Task item ▸
Copy out again, unchanged, the listing below from the line that has "next state. -/" through the line that has "def freqs (a".
___ Input data
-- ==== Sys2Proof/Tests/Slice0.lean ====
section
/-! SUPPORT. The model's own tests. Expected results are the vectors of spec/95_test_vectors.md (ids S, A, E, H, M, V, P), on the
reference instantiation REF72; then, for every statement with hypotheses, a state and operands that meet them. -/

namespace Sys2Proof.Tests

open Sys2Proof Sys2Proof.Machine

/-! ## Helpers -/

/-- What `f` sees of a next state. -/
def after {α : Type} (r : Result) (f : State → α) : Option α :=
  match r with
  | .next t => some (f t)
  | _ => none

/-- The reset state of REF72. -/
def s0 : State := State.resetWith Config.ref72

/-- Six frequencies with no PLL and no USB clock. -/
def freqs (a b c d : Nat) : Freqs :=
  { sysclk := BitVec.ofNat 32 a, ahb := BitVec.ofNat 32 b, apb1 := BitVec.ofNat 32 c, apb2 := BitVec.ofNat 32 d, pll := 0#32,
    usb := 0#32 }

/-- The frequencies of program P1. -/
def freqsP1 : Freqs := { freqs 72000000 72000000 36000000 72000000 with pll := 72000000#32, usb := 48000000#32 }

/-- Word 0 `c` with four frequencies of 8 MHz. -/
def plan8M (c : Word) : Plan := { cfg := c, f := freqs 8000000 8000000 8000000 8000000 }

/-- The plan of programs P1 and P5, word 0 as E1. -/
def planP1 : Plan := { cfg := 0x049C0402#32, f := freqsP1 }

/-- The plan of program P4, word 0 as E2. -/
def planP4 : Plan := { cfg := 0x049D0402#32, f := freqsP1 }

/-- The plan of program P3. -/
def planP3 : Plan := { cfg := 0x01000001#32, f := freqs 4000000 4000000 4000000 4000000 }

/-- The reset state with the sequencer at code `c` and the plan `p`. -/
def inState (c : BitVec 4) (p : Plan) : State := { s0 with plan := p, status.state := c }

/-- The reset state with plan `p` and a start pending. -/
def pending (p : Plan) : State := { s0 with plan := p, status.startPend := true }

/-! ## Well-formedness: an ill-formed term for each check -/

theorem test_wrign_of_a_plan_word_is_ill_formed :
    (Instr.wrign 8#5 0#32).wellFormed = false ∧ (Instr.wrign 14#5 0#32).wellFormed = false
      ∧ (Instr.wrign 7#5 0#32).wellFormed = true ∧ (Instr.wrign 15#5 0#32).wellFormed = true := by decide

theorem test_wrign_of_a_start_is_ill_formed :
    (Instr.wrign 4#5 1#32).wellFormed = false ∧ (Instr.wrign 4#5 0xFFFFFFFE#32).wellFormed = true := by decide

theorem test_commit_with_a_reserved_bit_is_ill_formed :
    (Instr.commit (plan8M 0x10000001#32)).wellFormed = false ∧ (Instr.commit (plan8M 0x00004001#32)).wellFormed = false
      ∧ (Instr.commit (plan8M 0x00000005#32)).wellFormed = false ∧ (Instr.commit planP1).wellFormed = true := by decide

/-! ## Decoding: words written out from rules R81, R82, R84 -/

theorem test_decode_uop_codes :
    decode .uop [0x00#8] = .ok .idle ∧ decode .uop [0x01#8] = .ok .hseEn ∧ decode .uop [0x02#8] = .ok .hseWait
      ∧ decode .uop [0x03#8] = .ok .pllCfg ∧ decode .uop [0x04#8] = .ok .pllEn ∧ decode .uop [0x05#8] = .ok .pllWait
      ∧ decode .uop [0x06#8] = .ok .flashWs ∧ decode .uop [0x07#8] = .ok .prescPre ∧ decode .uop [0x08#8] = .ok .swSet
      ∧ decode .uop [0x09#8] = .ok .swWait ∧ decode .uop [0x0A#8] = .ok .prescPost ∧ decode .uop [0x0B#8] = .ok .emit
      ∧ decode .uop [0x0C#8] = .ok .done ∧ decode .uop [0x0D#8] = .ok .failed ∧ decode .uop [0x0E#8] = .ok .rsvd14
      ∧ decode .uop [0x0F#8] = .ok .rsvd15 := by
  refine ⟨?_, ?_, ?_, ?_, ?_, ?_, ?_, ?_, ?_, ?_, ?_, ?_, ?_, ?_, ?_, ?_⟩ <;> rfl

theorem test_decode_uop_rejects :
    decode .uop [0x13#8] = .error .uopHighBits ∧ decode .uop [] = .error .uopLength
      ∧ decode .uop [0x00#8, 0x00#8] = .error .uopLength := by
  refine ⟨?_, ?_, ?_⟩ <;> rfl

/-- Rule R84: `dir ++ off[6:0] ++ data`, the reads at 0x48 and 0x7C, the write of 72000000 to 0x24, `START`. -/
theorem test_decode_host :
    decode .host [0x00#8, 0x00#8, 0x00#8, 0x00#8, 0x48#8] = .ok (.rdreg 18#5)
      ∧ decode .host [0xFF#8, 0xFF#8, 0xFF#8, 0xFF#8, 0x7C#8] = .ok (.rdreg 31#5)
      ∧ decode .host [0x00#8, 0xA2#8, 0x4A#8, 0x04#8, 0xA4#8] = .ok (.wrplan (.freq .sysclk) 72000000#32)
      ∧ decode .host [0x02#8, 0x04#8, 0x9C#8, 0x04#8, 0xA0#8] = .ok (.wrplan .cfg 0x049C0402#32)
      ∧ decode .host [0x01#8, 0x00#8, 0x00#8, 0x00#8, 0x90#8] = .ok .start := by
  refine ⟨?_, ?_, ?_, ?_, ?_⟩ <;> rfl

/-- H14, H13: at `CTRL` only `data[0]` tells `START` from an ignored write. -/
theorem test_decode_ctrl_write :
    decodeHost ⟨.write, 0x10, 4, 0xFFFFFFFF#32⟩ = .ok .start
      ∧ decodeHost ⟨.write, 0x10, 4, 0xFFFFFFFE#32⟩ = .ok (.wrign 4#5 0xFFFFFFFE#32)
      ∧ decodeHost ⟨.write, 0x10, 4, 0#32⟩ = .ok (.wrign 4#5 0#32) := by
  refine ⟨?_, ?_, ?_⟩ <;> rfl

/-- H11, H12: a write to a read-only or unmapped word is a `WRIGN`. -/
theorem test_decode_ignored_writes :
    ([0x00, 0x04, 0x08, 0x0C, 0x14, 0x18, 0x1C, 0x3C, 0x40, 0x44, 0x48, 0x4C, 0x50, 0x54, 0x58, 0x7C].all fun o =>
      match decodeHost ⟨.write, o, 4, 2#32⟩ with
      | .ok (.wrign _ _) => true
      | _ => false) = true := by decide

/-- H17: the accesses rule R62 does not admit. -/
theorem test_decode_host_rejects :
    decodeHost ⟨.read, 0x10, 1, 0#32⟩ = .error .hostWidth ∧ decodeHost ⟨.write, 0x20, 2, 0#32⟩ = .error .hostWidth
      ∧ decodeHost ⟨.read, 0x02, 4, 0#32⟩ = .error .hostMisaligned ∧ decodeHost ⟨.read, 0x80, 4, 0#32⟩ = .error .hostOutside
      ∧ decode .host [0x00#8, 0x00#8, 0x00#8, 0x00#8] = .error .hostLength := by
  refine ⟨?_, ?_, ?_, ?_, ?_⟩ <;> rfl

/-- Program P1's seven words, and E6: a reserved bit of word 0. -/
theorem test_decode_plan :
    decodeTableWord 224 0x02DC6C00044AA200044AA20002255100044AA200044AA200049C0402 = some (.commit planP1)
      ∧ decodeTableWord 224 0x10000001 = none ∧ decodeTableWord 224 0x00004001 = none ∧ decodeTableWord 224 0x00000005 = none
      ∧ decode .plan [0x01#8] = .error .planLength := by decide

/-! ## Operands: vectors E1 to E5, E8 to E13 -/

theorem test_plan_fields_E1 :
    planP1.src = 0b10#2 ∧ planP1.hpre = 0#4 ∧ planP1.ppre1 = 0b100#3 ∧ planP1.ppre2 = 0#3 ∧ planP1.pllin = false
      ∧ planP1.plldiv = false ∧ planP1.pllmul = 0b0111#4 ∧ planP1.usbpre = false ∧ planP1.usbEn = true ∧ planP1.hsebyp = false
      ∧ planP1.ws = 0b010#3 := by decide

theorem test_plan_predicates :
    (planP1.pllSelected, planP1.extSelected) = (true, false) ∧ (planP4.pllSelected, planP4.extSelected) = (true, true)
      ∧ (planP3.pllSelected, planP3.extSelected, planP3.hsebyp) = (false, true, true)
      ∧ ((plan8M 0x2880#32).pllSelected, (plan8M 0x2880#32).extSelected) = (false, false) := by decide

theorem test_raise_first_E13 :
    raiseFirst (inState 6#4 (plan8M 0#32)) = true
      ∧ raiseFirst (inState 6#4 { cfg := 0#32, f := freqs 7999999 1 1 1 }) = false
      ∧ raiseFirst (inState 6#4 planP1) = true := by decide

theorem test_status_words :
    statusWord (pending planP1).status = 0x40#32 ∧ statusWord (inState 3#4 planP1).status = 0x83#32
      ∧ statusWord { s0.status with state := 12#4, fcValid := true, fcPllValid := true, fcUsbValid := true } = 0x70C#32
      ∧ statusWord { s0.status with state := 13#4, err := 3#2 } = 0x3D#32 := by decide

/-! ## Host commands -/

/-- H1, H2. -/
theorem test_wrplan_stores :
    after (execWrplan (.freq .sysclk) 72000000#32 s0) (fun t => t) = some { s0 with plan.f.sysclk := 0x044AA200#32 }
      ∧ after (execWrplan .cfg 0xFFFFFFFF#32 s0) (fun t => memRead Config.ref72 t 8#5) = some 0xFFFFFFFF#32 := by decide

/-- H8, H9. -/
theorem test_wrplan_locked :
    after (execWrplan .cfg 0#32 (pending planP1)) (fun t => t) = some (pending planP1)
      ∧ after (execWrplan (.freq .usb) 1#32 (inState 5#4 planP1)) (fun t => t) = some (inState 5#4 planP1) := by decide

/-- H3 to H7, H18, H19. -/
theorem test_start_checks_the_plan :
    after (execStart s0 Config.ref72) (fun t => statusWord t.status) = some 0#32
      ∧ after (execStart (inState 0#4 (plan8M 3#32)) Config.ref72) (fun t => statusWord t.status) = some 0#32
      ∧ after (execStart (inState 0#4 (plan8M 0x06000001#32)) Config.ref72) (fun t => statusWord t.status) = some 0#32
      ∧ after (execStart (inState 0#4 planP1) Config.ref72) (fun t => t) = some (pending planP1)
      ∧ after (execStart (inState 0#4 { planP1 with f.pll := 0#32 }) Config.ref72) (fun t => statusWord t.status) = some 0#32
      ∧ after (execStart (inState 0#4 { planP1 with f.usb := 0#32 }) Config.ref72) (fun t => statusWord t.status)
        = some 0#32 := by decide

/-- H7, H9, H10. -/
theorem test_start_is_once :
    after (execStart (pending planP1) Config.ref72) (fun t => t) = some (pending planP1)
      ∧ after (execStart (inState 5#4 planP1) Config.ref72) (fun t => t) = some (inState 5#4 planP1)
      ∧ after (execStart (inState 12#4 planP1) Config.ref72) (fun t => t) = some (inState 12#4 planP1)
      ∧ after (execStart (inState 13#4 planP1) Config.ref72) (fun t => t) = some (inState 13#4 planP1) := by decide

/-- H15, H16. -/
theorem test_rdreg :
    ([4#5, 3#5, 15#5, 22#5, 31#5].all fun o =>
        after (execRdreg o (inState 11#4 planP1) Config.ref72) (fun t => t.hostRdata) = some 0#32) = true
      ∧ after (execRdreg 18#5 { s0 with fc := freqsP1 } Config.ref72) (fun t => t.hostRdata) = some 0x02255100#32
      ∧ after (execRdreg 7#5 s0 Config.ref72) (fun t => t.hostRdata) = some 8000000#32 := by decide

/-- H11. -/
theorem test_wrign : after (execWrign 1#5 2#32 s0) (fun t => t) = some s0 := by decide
______
Solution ▸
/-- What `f` sees of a next state. -/
def after {α : Type} (r : Result) (f : State → α) : Option α :=
  match r with
  | .next t => some (f t)
  | _ => none

/-- The reset state of REF72. -/
def s0 : State := State.resetWith Config.ref72

/-- Six frequencies with no PLL and no USB clock. -/
def freqs (a b c d : Nat) : Freqs :=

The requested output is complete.